Aquela morro onde tem a capela, eu subia aquilo umas quatro, oito
vezes por dia, e eram três quilômetros. Na primeira etapa saíam eu,
Geraldo Del Rey, Maurício do Vale e Glauber. Eu subia com
equipamento, câmeras. Depois descia e apanhava outro material.
Tornava a descer... O que pouca gente sabe é que a cena da morte do
beato não pôde ser filmada lá. Não se podia filmar um crime dentro
de uma igreja. Esta cena foi feita em Salvador, na igreja do Museu
de Arte Moderna da Bahia, que estava fechada, porque houve um
assassinato de verdade lá dentro.”
“Éramos
como dois irmãos, ele tinha uma confiança completa em mim. Me
entregou todos os troféus que recebeu, cartas, que ainda hoje estão
comigo, documentos. Toda família sabe, ele entregou tudo na frente
de dona Lúcia, de Paloma, a filha. Tem documento que se cair em
outras mãos podem dar o maior rebu. São coisas do partido, o PC,
naquela época ilegal. Coisas de pessoas que estão hoje no poder.
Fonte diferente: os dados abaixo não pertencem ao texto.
-- ==== Sys2Proof/Laws/KeepsOps.lean ====
section
/-! SUPPORT. Laws/KeepsOps.lean: what each operation of Machine/Ops.lean keeps. -/

set_option linter.unusedTactic false
set_option linter.unreachableTactic false
set_option linter.unusedVariables false

namespace Sys2Proof.Machine

theorem hostStore_keeps {m : Nat} {b : State} {s : State} {a1 : Nat} {a2 : Bytes} (h : Keeps m b s)
    (hm : Sub 1050624 m) : Keeps m b (hostStore s a1 a2) := by
  unfold hostStore
  exact setPcie_keeps (setHost_keeps h (Sub.trans (Sub.ok rfl) hm) fun h => memStore_wf h) (Sub.trans (Sub.ok rfl) hm)

theorem advance_keeps {m : Nat} {b : State} {s : State} {a1 : Sid} (h : Keeps m b s)
    (hm : Sub 2 m) : Keeps m b (advance s a1) := by
  unfold advance
  repeat' first
    | with_reducible assumption
    | with_reducible apply setSid_keeps
    | with_reducible apply Keeps.ite
    | (with_reducible refine Sub.trans (Sub.ok ?_) hm); rfl
    | dsimp only
    | split

theorem freeValue_keeps {m : Nat} {b : State} {s : State} (h : Keeps m b s)
    (hm : Sub 2097152 m) : Keeps m b (freeValue s).2 := by
  unfold freeValue
  repeat' first
    | with_reducible assumption
    | with_reducible apply setFree_keeps
    | (with_reducible refine Sub.trans (Sub.ok ?_) hm); rfl
    | dsimp only
    | split

theorem putRing_keeps {m : Nat} {b : State} {s : State} {a1 : Nat} {a2 : Machine.Ring} (h : Keeps m b s)
    (hm : Sub 1050632 m) : Keeps m b (putRing s a1 a2) := by
  unfold putRing
  repeat' first
    | with_reducible assumption
    | with_reducible apply hostStore_keeps
    | with_reducible apply setRings_keeps
    | (with_reducible refine Sub.trans (Sub.ok ?_) hm); rfl
    | dsimp only
    | split

theorem putInflight_keeps {m : Nat} {b : State} {s : State} {a1 a2 : Nat} {a3 : Bool} (h : Keeps m b s)
    (hm : Sub 1050624 m) : Keeps m b (putInflight s a1 a2 a3) := by
  unfold putInflight
  repeat' first
    | with_reducible assumption
    | with_reducible apply hostStore_keeps
    | with_reducible apply Keeps.ite
    | (with_reducible refine Sub.trans (Sub.ok ?_) hm); rfl
    | dsimp only
    | split

theorem raiseVector_keeps {m : Nat} {b : State} {s : State} {a1 : Nat} (h : Keeps m b s)
    (hm : Sub 2048 m) : Keeps m b (raiseVector s a1) := by
  unfold raiseVector
  repeat' first
    | with_reducible assumption
    | with_reducible apply setPcie_keeps
    | with_reducible apply Keeps.ite
    | (with_reducible refine Sub.trans (Sub.ok ?_) hm); rfl
    | dsimp only
    | split

theorem tape_keeps {m : Nat} {b : State} {s : State} {a1 : Nat} {a2 : Bytes} {a3 : Sid} (h : Keeps m b s)
    (hm : Sub 549755813888 m) : Keeps m b (tape s a1 a2 a3) := by
  unfold tape
  repeat' first
    | with_reducible assumption
    | with_reducible apply setFirn_keeps
    | with_reducible apply Keeps.ite
    | (with_reducible refine Sub.trans (Sub.ok ?_) hm); rfl
    | dsimp only
    | split

theorem raiseAt_keeps {m : Nat} {b : State} {s : State} {a1 : Sid} {a2 a3 a4 : Nat} (h : Keeps m b s)
    (hm : Sub 64 m) : Keeps m b (raiseAt s a1 a2 a3 a4) := by
  unfold raiseAt
  dsimp only
  split
  · refine setEv_keeps h (Sub.trans (Sub.ok rfl) hm) (fun h w hw => ?_)
    simp only [List.append_assoc, List.mem_append, List.mem_singleton] at hw
    rcases hw with hw | rfl | hw
    · exact EvWindow.below_succ (h w (List.mem_append_left _ hw))
    · exact EvWindow.below_new _ rfl rfl
    · exact EvWindow.below_succ (h w (List.mem_append_right _ hw))
  · split
    · refine setEv_keeps h (Sub.trans (Sub.ok rfl) hm) (fun h w hw => ?_)
      rcases List.mem_append.1 hw with hw | hw
      · exact EvWindow.below_succ (h w (List.mem_append_left _ hw))
      · obtain ⟨x, hx, rfl⟩ := List.mem_map.1 hw
        have k := h x (List.mem_append_right _ hx)
        split
        · exact ⟨Nat.le_of_lt (Nat.lt_of_le_of_lt k.1 k.2), Nat.lt_succ_self _⟩
        · exact EvWindow.below_succ k
    · refine setEv_keeps h (Sub.trans (Sub.ok rfl) hm) (fun h w hw => ?_)
      simp only [List.mem_append, List.mem_singleton] at hw
      rcases hw with hw | hw | rfl
      · exact EvWindow.below_succ (h w (List.mem_append_left _ hw))
      · exact EvWindow.below_succ (h w (List.mem_append_right _ hw))
      · exact EvWindow.below_new _ rfl rfl

theorem raise_keeps {m : Nat} {b : State} {s : State} {a1 a2 a3 : Nat} (h : Keeps m b s)
    (hm : Sub 64 m) : Keeps m b (raise s a1 a2 a3) := by
  unfold raise
  repeat' first
    | with_reducible assumption
    | with_reducible apply raiseAt_keeps
    | (with_reducible refine Sub.trans (Sub.ok ?_) hm); rfl
    | dsimp only
    | split

theorem raiseSingle_keeps {m : Nat} {b : State} {s : State} {a1 : Sid} {a2 a3 a4 : Nat} (h : Keeps m b s)
    (hm : Sub 64 m) : Keeps m b (raiseSingle s a1 a2 a3 a4) := by
  unfold raiseSingle
  refine setEv_keeps h (Sub.trans (Sub.ok rfl) hm) (fun h w hw => ?_)
  simp only [List.mem_append, List.mem_singleton] at hw
  rcases hw with hw | hw | rfl
  · exact EvWindow.below_succ (h w (List.mem_append_left _ hw))
  · exact EvWindow.below_succ (h w (List.mem_append_right _ hw))
  · exact EvWindow.below_new _ rfl rfl

theorem mbxPush_keeps {m : Nat} {b : State} {s : State} {a1 : MbxEntry} (h : Keeps m b s)
    (hm : Sub 288 m) : Keeps m b (mbxPush s a1) := by
  unfold mbxPush
  repeat' first
    | with_reducible assumption
    | with_reducible apply setMbx_keeps
    | with_reducible apply setI2c_keeps
    | with_reducible apply Keeps.ite
    | (with_reducible refine Sub.trans (Sub.ok ?_) hm); rfl
    | dsimp only
    | split

theorem postToRing_keeps {m : Nat} {b : State} {a1 : EvWindow} {s : State} {a2 : Nat} (h : Keeps m b s)
    (hm : Sub 1050632 m) : Keeps m b (postToRing a1 s a2) := by
  unfold postToRing
  repeat' first
    | with_reducible assumption
    | with_reducible apply hostStore_keeps
    | with_reducible apply putRing_keeps
    | with_reducible apply Keeps.ite
    | (with_reducible refine Sub.trans (Sub.ok ?_) hm); rfl
    | dsimp only
    | split

theorem postEvent_keeps {m : Nat} {b : State} {s : State} {a1 : EvWindow} (h : Keeps m b s)
    (hm : Sub 549756864808 m) : Keeps m b (postEvent s a1) := by
  unfold postEvent
  repeat' first
    | with_reducible assumption
    | with_reducible apply tape_keeps
    | with_reducible apply mbxPush_keeps
    | with_reducible apply postToRing_keeps
    | with_reducible apply setMbx_keeps
    | with_reducible apply Keeps.foldl
    | with_reducible apply Keeps.ite
    | (with_reducible refine Sub.trans (Sub.ok ?_) hm); rfl
    | with_reducible intro _ _ _
    | dsimp only
    | split

theorem flushFrom_keeps {m : Nat} {b : State} {s : State} {a1 : Nat} {a2 : List Nat} (h : Keeps m b s)
    (hm : Sub 549756864872 m) : Keeps m b (flushFrom s a1 a2) := by
  unfold flushFrom
  dsimp only
  refine Keeps.foldl ?_ fun _ _ k => postEvent_keeps k (Sub.trans (Sub.ok rfl) hm)
  exact setEv_keeps h (Sub.trans (Sub.ok rfl) hm) (EvOk.filter _ _)

theorem violate_keeps {m : Nat} {b : State} {s : State} {a1 a2 a3 a4 : Nat} (h : Keeps m b s)
    (hm : Sub 192 m) : Keeps m b (violate s a1 a2 a3 a4) := by
  unfold violate
  dsimp only
  refine raise_keeps ?_ (Sub.trans (Sub.ok rfl) hm)
  refine setVlog_keeps h (Sub.trans (Sub.ok rfl) hm) (fun h => ⟨Nat.min_le_left .., ?_⟩)
  show vlogNext s < 16
  unfold vlogNext
  split <;> omega

theorem padRing_keeps {m : Nat} {b : State} {s : State} {a1 a2 : Nat} (h : Keeps m b s)
    (hm : Sub 1050632 m) : Keeps m b (padRing s a1 a2) := by
  unfold padRing
  repeat' first
    | with_reducible assumption
    | with_reducible apply hostStore_keeps
    | with_reducible apply putRing_keeps
    | with_reducible apply Keeps.ite
    | (with_reducible refine Sub.trans (Sub.ok ?_) hm); rfl
    | dsimp only
    | split

theorem writeEntry_keeps {m : Nat} {b : State} {s : State} {a1 : Nat} {a2 : Bytes} (h : Keeps m b s)
    (hm : Sub 1050632 m) : OptKeeps m b (writeEntry s a1 a2) := by
  unfold writeEntry
  repeat' first
    | with_reducible assumption
    | with_reducible apply OptKeeps.of_none
    | with_reducible apply OptKeeps.of_some
    | with_reducible apply hostStore_keeps
    | with_reducible apply putRing_keeps
    | with_reducible apply OptKeeps.ite
    | with_reducible apply Keeps.ite
    | (with_reducible refine Sub.trans (Sub.ok ?_) hm); rfl
    | dsimp only
    | split

theorem endInflight_keeps {m : Nat} {b : State} {s : State} {a1 : Option (Nat × Nat)} (h : Keeps m b s)
    (hm : Sub 1050624 m) : Keeps m b (endInflight s a1) := by
  unfold endInflight
  repeat' first
    | with_reducible assumption
    | with_reducible apply putInflight_keeps
    | (with_reducible refine Sub.trans (Sub.ok ?_) hm); rfl
    | dsimp only
    | split

theorem pushEntry_keeps {m : Nat} {b : State} {s : State} {a1 : Nat} {a2 : Bytes} {a3 : Option (Nat × Nat)} (h : Keeps m b s)
    (hm : Sub 1050632 m) : Keeps m b (pushEntry s a1 a2 a3) := by
  unfold pushEntry
  split
  · exact endInflight_keeps h (Sub.trans (Sub.ok rfl) hm)
  · dsimp only
    rename_i r _
    have k : Keeps m b (if r.heldCpl.isEmpty = true then padRing s a1 a2.length else s) :=
      Keeps.ite (padRing_keeps h (Sub.trans (Sub.ok rfl) hm)) h
    split
    · rename_i e
      refine endInflight_keeps ?_ (Sub.trans (Sub.ok rfl) hm)
      refine OptKeeps.get (OptKeeps.ite (writeEntry_keeps k (Sub.trans (Sub.ok rfl) hm)) (OptKeeps.of_none ..)) e
    · exact setRings_keeps k (Sub.trans (Sub.ok rfl) hm)

theorem drainHeld_keeps {m : Nat} {b : State} {a1 : Nat} {s : State} {a2 : Nat} (h : Keeps m b s)
    (hm : Sub 1050632 m) : Keeps m b (drainHeld a1 s a2) := by
  induction a1 generalizing s with
  | zero =>
    unfold drainHeld
    repeat' first
      | with_reducible assumption
      | with_reducible apply ih
      | with_reducible apply OptKeeps.getD
      | with_reducible apply padRing_keeps
      | with_reducible apply writeEntry_keeps
      | with_reducible apply endInflight_keeps
      | with_reducible apply setRings_keeps
      | with_reducible (refine OptKeeps.get (t := _) ?_ (by assumption))
      | (with_reducible refine Sub.trans (Sub.ok ?_) hm); rfl
      | dsimp only
      | split
  | succ k ih =>
    unfold drainHeld
    repeat' first
      | with_reducible assumption
      | with_reducible apply ih
      | with_reducible apply OptKeeps.getD
      | with_reducible apply padRing_keeps
      | with_reducible apply writeEntry_keeps
      | with_reducible apply endInflight_keeps
      | with_reducible apply setRings_keeps
      | with_reducible (refine OptKeeps.get (t := _) ?_ (by assumption))
      | (with_reducible refine Sub.trans (Sub.ok ?_) hm); rfl
      | dsimp only
      | split

theorem legacyDone_keeps {m : Nat} {b : State} {s : State} {a1 : Nat} {a2 : Bytes} (h : Keeps m b s)
    (hm : Sub 1024 m) : Keeps m b (legacyDone s a1 a2) := by
  unfold legacyDone
  repeat' first
    | with_reducible assumption
    | with_reducible apply setLeg_keeps
    | with_reducible apply Keeps.ite
    | (with_reducible refine Sub.trans (Sub.ok ?_) hm); rfl
    | dsimp only
    | split

theorem postCpl_keeps {m : Nat} {b : State} {s : State} {a1 : Origin} {a2 a3 a4 a5 : Nat} {a6 : Bytes} {a7 : Sid} {a8 : Bool} (h : Keeps m b s)
    (hm : Sub 549756865832 m) : Keeps m b (postCpl s a1 a2 a3 a4 a5 a6 a7 a8) := by
  unfold postCpl
  repeat' first
    | with_reducible assumption
    | with_reducible apply tape_keeps
    | with_reducible apply mbxPush_keeps
    | with_reducible apply pushEntry_keeps
    | with_reducible apply legacyDone_keeps
    | with_reducible apply Keeps.ite
    | (with_reducible refine Sub.trans (Sub.ok ?_) hm); rfl
    | dsimp only
    | split

end Sys2Proof.Machine
end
Falando no assassinato de fulano de tal, afirmando que fulano foi
quem mandou. Daria o maior rebu.” Roque Araújo tem em seu poder algo
ainda mais precioso do que estes documentos: todos os originais dos
filmes de Glauber Rocha.
Ele
trabalhou com Glauber mundo afora, mas o período mais intenso foi no
último e mais polêmico filme do diretor, Idade da terra, iniciado em
1978: “Ele pretendia fazer o Idade da terra 2. A idéia foi fazer a
história de Cristo dos onze aos 33 anos. Ficou com quatro horas e
meia. Teve uma discussão com Roberto Farias. Antes de uma viagem à
Europa, me disse: ‘Pega este material, derrete, vende. Me deu o que
sobrou do filme, 38 horas de copião’. Com parte deste material,
Roque Araújo faria, anos mais tarde, o elogiado documentário Tempo
de Glauber.
Araújo tem um conhecimento empírico da arte de cinema. Aprendeu tudo
na prática. Com o passar dos anos foi se familiarizando com
equipamentos, luzes. Sabe diferenciar câmeras, fala de cátedra sobre
a diferença do cinema digital e o feito com película, esta última
ainda sua “preferência”.
Hoje
ele ocupa uma função na Diretoria de Artes Visuais e Multimeios,
ligada a Fundação de Cultura do Estado da Bahia, dirige, fotografa,
faz a música dos seus filmes e cuida do seu hobby: colecionar
equipamento de cinema, com uma considerável e preciosa coleção de
câmeras, algumas do começo do século passado.